Without any user changes to the system, no new software installation, etc.
these problems begin to occur. This first begins as a crash once in a great
while ending with an IRQ_NOT_LESS_OR_EQUAL error message. This has occurred
while using Cool Edit Pro which is a multitrack audio program, playing the
game Empire Earth, and while reading/writing a DVD using DVD software. These
crashes become more frequent over a period of months until other errors begin
occurring such as BAD_POOL_HEADER and PFN_LIST_CORRUPT where eventually the
OS becomes too unstable to run properly. Many posts suggest the cause of
these error messages are heat-related issues, failed RAM memory, defective
hard drives, corrupted drivers, etc. where I find this not to be the case at
all.

I have a non-proprietary P4 3GHZ 2mb L2 on ABIT MGuru board with 1 GB HyperX
DDR400 RAM the whole system less than 1 year old. It is dusted regularly,
there are working fans everywhere on near everything, even the supply has two
fans. I feel no excessive heat on any component and the ABIT utility reports
temps are as they should be. I have tested the RAM using the Memtest86
utility and there were no errors in 10 test passes. I have scanned the hard
drive and the files on the drive and have found no problems. Most importantly
this system has never been setup to connect to the internet and has only had
licensed software installed on it, no downloaded software in otherwords, no
viruses, no tampering.

Considering this is not a hardware issue or heat issue, it seems to me this
leaves two possible culprits. Either WinXP itself becomes corrupted as I
expect is the case, or a device driver becomes corrupted, in which case I
would have to wonder why that is unless it is WinXP which is corrupting the
driver. While the only unsigned device driver on this system is the one for
my professional audio card made by M-Audio, the fact that it is an unsigned
driver seems irrelevant to it being the culprit of these problems as it
operates perfectly when installed after a fresh WinXP install.
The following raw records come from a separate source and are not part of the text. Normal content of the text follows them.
-- ==== Sys2Proof/Certificates/Slice0/Obligations.lean ====
section
/-!
DEFINITION. The statements for the provers, in the order of OBLIGATIONS.json. A statement about what an instruction
does says that `exec` answers a next state, what that state holds, and its frame (`Sys2Proof.Machine.Frame`). Where a
clause is a decision of the spec (D<n>) or of the model (log <n>), the docstring names it.
-/

open Sys2Proof Sys2Proof.Machine

/-! ## Reset, init and load -/

/-- 10_state.md section 9: every field of the spec at its reset value, byte by byte and cell by cell. The decoder
state, prev_pc and fault are the spec's decisions D25 and D8; reading "zero registers" as I, DT and ST too is
log 17. -/
def Obligations.ResetHoldsTheStatedValues : Prop :=
  (∀ x : Reg, State.reset.reg x = 0x00#8) ∧ State.reset.i = 0x0000#16 ∧ State.reset.pc = 0x0200#16 ∧
  State.reset.sp = 0x00#8 ∧ (∀ k, k < 16 → State.reset.slot? k = some 0x0000#16) ∧
  State.reset.dt = 0x00#8 ∧ State.reset.st = 0x00#8 ∧
  (∀ a : Fin 80, State.reset.readByte a.val = State.reset.font[a]) ∧
  (∀ a, 80 ≤ a → State.reset.readByte a = 0x00#8) ∧ (∀ j, State.reset.cell j = 0x00#8) ∧
  State.reset.decOp = 0 ∧ State.reset.decOperand = 0x000#12 ∧ State.reset.prevPc = 0x0200#16 ∧
  State.reset.romSize = 0 ∧ State.reset.fault = none ∧ State.reset.soundOutput = false ∧
  State.reset.loopOutput = false

/-- The invariants stated below hold at reset (log 23 for the canonical form; R25, R29). -/
def Obligations.ResetMeetsTheInvariants : Prop :=
  State.reset.wf = true ∧ State.reset.screenIsBinary ∧ State.reset.spInRange

/-- R290 (D8, D25), R291: the state after `init` is the reset state in every field of the spec, whatever the state
before; the state at construction is the state after `init`; the model's own fields stay (log 21), and memory holds
the configured FONT (D24). -/
def Obligations.InitDoesNotDependOnTheStateBefore : Prop :=
  (∀ s : State, { s.init with
      font := State.reset.font, keys := State.reset.keys, freeze := State.reset.freeze,
      draws := State.reset.draws, drawCount := State.reset.drawCount } = State.reset) ∧
  State.reset.init = State.reset ∧
  (∀ s : State, (∀ a : Fin 80, s.init.readByte a.val = s.font[a]) ∧
    (∀ a, 80 ≤ a → s.init.readByte a = 0x00#8) ∧ s.init.font = s.font ∧ s.init.keys = s.keys ∧
    s.init.freeze = s.freeze ∧ s.init.draws = s.draws ∧ s.init.drawCount = s.drawCount)

/-- R295: a load of a valid size. -/
def Obligations.LoadInstallsTheImage : Prop :=
  ∀ (s : State) (image : List Byte), 1 ≤ image.length → image.length ≤ 3584 →
    (s.load image).1 = .ok ∧ (s.load image).2.romSize = image.length ∧
    (∀ k, (h : k < image.length) → 0x200 + k ≤ 0xFFF ∧ (s.load image).2.readByte (0x200 + k) = image[k]) ∧
    (∀ a, 80 ≤ a → ¬(0x200 ≤ a ∧ a < 0x200 + image.length) → (s.load image).2.readByte a = 0x00#8) ∧
    (∀ a : Fin 80, (s.load image).2.readByte a.val = s.font[a]) ∧
    Frame { stored := (0x200, image.length) } (s.init.setRomSize image.length) (s.load image).2

/-- R294, R296 and R297: every load attempt begins with `init` (R291); a failed one leaves the state of `init`; the
status codes, the file layer's checks in the order not found, size, not good (log 22 for the form of its answer). -/
def Obligations.FailedLoadLeavesTheInitState : Prop :=
  (∀ (s : State) (image : List Byte), image.length = 0 ∨ 3584 < image.length →
    s.load image = (.invalidFileSize, s.init)) ∧
  (∀ s : State, s.loadRom .missing = (.fileNotFound, s.init)) ∧
  (∀ (s : State) (size : Nat), size = 0 ∨ 3584 < size →
    s.loadRom (.unreadable size) = (.invalidFileSize, s.init)) ∧
  (∀ (s : State) (size : Nat), 1 ≤ size → size ≤ 3584 →
    s.loadRom (.unreadable size) = (.fileNotGood, s.init)) ∧
  (∀ (s : State) (image : List Byte), s.loadRom (.readable image) = s.load image) ∧
  (∀ (s : State) (file : RomFile), (s.loadRom file).1 ≠ .ok → (s.loadRom file).2 = s.init) ∧
  (∀ (s : State) (image : List Byte), 1 ≤ image.length → image.length ≤ 3584 → (s.load image).1 = .ok)

/-! ## Encoding and decoding -/

/-- Words written out from the column "encoding" of the opcode table decode to their instructions. -/
def Obligations.SampleWordsDecode : Prop :=
  decode [0b00000000#8, 0b11100000#8] = .ok (.cls, []) ∧
  decode [0b00101010#8, 0b10111100#8] = .ok (.call 0xABC#12, []) ∧
  decode [0b01101010#8, 0b00111100#8] = .ok (.ldImm 0xA 0x3C#8, []) ∧
  decode [0b10000101#8, 0b00101110#8] = .ok (.shl 5 2, []) ∧
  decode [0b11010001#8, 0b00100101#8] = .ok (.drw 1 2 5, []) ∧
  decode [0b11100010#8, 0b10100001#8] = .ok (.sknp 2, []) ∧
  decode [0b11110010#8, 0b01100101#8] = .ok (.ldVxMem 2, [])

/-- R93 with R84: decoding the bytes of a well-formed instruction gives it back and leaves the bytes after it, for
every instruction with every operand. -/
def Obligations.DecodingInvertsEncoding : Prop :=
  ∀ (i : Instr) (rest : List Byte), i.wellFormed = true → decode (encode i ++ rest) = .ok (i, rest)

/-- The other direction (R84, R89, R93): a known word is the word of the instruction it decodes to, but for the second
nibble of CLS and RET, which is any; and what a word decodes to is well formed. -/
def Obligations.EncodingInvertsDecoding : Prop :=
  (∀ (w : Word) (i : Instr), decodeKnown w = some i → i ≠ .cls → i ≠ .ret → encodeWord i = w) ∧
  (∀ (w : Word) (i : Instr), decodeKnown w = some i → i = .cls ∨ i = .ret → encodeWord i = w &&& 0xF0FF#16) ∧
  (∀ w : Word, (decodeWord w).wellFormed = true)

/-- R86 (D9): the match and mask columns, in the order in which they are tested, are the exact condition of the
decoder, for all 65536 words. -/
def Obligations.DecoderIsTheOpcodeTable : Prop :=
  ∀ w : Word, (rowOf w).map OpcodeRow.index = (decodeKnown w).map Instr.index

/-- R88: the unknown words are exactly these. -/
def Obligations.UnknownWordsAreExactlyTheListed : Prop :=
  ∀ w : Word, decodeKnown w = none ↔
    ((familyOf w = 0x5#4 ∨ familyOf w = 0x9#4) ∧ nOf w ≠ 0x0#4) ∨
    (familyOf w = 0x8#4 ∧ nOf w ∈ [0x8#4, 0x9#4, 0xA#4, 0xB#4, 0xC#4, 0xD#4, 0xF#4]) ∨
    (familyOf w = 0xE#4 ∧ kkOf w ∉ [0x9E#8, 0xA1#8]) ∨
    (familyOf w = 0xF#4 ∧ kkOf w ∉ [0x07#8, 0x0A#8, 0x15#8, 0x18#8, 0x1E#8, 0x29#8, 0x33#8, 0x55#8, 0x65#8])

/-- R87, for a word that matches no row of the table: it decodes to index 0 with operand 0, and its step only advances
PC by 2, besides what every step does: the timers decay (D22; log 2), the decoder state is recorded, prev_pc is the
address of the step (D25; log 17), and the step's draws are used up (the model's choice, log 5). No two bytes fail to
decode. -/
def Obligations.UnknownWordsAreNoOps : Prop :=
  (∀ hi lo : Byte, ∃ i, decode [hi, lo] = .ok (i, [])) ∧
  ∀ w : Word, (∀ r ∈ opcodeRows, w &&& r.mask ≠ r.value) →
    decodePair w = (0, 0x000#12) ∧
    ∀ s : State, s.fetches w →
      ∃ t, step s = .next t ∧ t.pc = s.pc + 2 ∧ t.dt.toNat = s.dtDecayed ∧ t.st.toNat = s.stDecayed ∧
        Frame { pc := true, dt := true, st := true }
          (((s.setDecoded (0, 0x000#12)).setPrevPc s.pc).dropDraw) t

/-! ## The step -/

/-- R113, R114, R118: when the bytes at PC decode to an instruction, the step is its execute phase between the two
parts that every step has. -/
def Obligations.StepRunsTheDecodedInstruction : Prop :=
  ∀ (s : State) (i : Instr), s.fault = none → s.pc.toNat + 1 < 4096 →
    decode (s.readBytes s.pc.toNat 2) = .ok (i, []) →
    step s = mapNext (fun t => t.endStep s.pc) (exec i (s.beginStep (s.fetch16 s.pc.toNat)))

/-- R111, R112, R116, R117: what a step does before execute (decay, decoder state) and after it (advance, prev_pc;
the draws are used up, log 5), and that it does nothing else there. -/
def Obligations.StepSurroundsExecute : Prop :=
  (∀ (s : State) (w : Word),
    (s.beginStep w).dt.toNat = s.dtDecayed ∧ (s.beginStep w).st.toNat = s.stDecayed ∧
    ((s.beginStep w).decOp, (s.beginStep w).decOperand) = decodePair w ∧
    Frame { dt := true, st := true } (s.setDecoded (decodePair w)) (s.beginStep w)) ∧
  (∀ (t : State) (pc0 : Word),
    (t.endStep pc0).pc = t.pc + 2 ∧ (t.endStep pc0).prevPc = pc0 ∧ (t.endStep pc0).draws = t.draws.tail ∧
    (t.endStep pc0).drawCount = t.drawCount + 1 ∧
    Frame { pc := true } ((t.setPrevPc pc0).dropDraw) (t.endStep pc0))

/-- R56: the fetch is big-endian, and the debug port's instruction read uses the same order. -/
def Obligations.FetchIsBigEndian : Prop :=
  (∀ (s : State) (a : Nat), (s.fetch16 a).toNat = (s.readByte a).toNat * 256 + (s.readByte (a + 1)).toNat) ∧
  (∀ (s : State) (w : Word), s.fetches w → s.fetch = .ok w) ∧
  (∀ (s : State) (a : Nat), a ≤ 0xFFE → s.getInstructionAt a = .ok (s.fetch16 a))

/-- R113: a step at a PC whose word is not in memory faults with the first address outside; a step that goes on has
written dec_op and dec_operand from the word at the PC it started with. -/
def Obligations.StepFetchesAndRecordsTheDecoderState : Prop :=
  (∀ s : State, s.fault = none → 4096 ≤ s.pc.toNat + 1 →
    step s = .fault (.memOutOfRange (if 4096 ≤ s.pc.toNat then s.pc.toNat else s.pc.toNat + 1))) ∧
  (∀ s t : State, step s = .next t →
    (t.decOp, t.decOperand) = decodePair (wordOfBytes (s.readByte s.pc.toNat) (s.readByte (s.pc.toNat + 1))))

/-- R31: the decoder state is written by every step from its word, and no instruction reads it: whatever it held, the
execute phase answers the same. The debug port's decode, `disassemble`, is a function of the word alone, so it writes
nothing. -/
def Obligations.DecoderStateIsNeverRead : Prop :=
  (∀ s t : State, step s = .next t → (t.decOp, t.decOperand) = decodePair (s.fetch16 s.pc.toNat)) ∧
  (∀ (i : Instr) (s : State) (d : OpIndex × Operand),
    exec i (s.setDecoded d) = mapNext (fun t => t.setDecoded d) (exec i s))

/-- R116 (modulus D3; log 10): the net next PC of every step that goes on, by instruction. The conditions of the skips
are those of R161 to R164 and of R220 and R221 (conflict C1; log 15), the wait of LD Vx, K is that of R223, and the
targets are those of R142 to R145. -/
def Obligations.NextPcOfEveryInstruction : Prop :=
  ∀ s t : State, step s = .next t →
    let w := s.fetch16 s.pc.toNat
    (∀ nnn, decodeWord w = .jp nnn → t.pc.toNat = nnn.toNat) ∧
    (∀ nnn, decodeWord w = .call nnn → t.pc.toNat = nnn.toNat) ∧
    (∀ nnn, decodeWord w = .jpV0 nnn → t.pc.toNat = nnn.toNat + (s.reg 0).toNat) ∧
    (decodeWord w = .ret → ∃ ret, s.slot? s.sp.toNat = some ret ∧ t.pc = ret + 2) ∧
    (∀ x kk, decodeWord w = .seImm x kk → t.pc = if s.reg x = kk then s.pc + 4 else s.pc + 2) ∧
    (∀ x kk, decodeWord w = .sneImm x kk → t.pc = if s.reg x = kk then s.pc + 2 else s.pc + 4) ∧
    (∀ x y, decodeWord w = .seReg x y → t.pc = if s.reg x = s.reg y then s.pc + 4 else s.pc + 2) ∧
    (∀ x y, decodeWord w = .sneReg x y → t.pc = if s.reg x = s.reg y then s.pc + 2 else s.pc + 4) ∧
    (∀ x, decodeWord w = .skp x →
      t.pc = if s.key? (s.reg x).toNat = some true then s.pc + 4 else s.pc + 2) ∧
    (∀ x, decodeWord w = .sknp x →
      t.pc = if s.key? (s.reg x).toNat = some true then s.pc + 2 else s.pc + 4) ∧
    (∀ x, decodeWord w = .ldVxK x →
      t.pc = if (∀ k : Fin 16, s.keys[k] = false) then s.pc else s.pc + 2) ∧
    ((decodeWord w).index ∈ ([0, 1, 8, 9, 10, 11, 12, 13, 14, 15, 16, 17, 18, 20, 22, 23, 26, 28, 29, 30, 31, 32,
        33, 34] : List OpIndex) → t.pc = s.pc + 2)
I am left to believe at this point that WinXP in its currently build has
failure issues possibly worse then Win98SE and certainly more of a nuisance
to strat fresh again with an install. I hope it will not take my purchasing a
whole new hard drive to return to Win98SE and abandon use of XP.

Rather than repeatedly wasting money replacing perfectly good hard
drives, why don't you invest in a book or two and learn something about
computers in general and WinXP, in particular?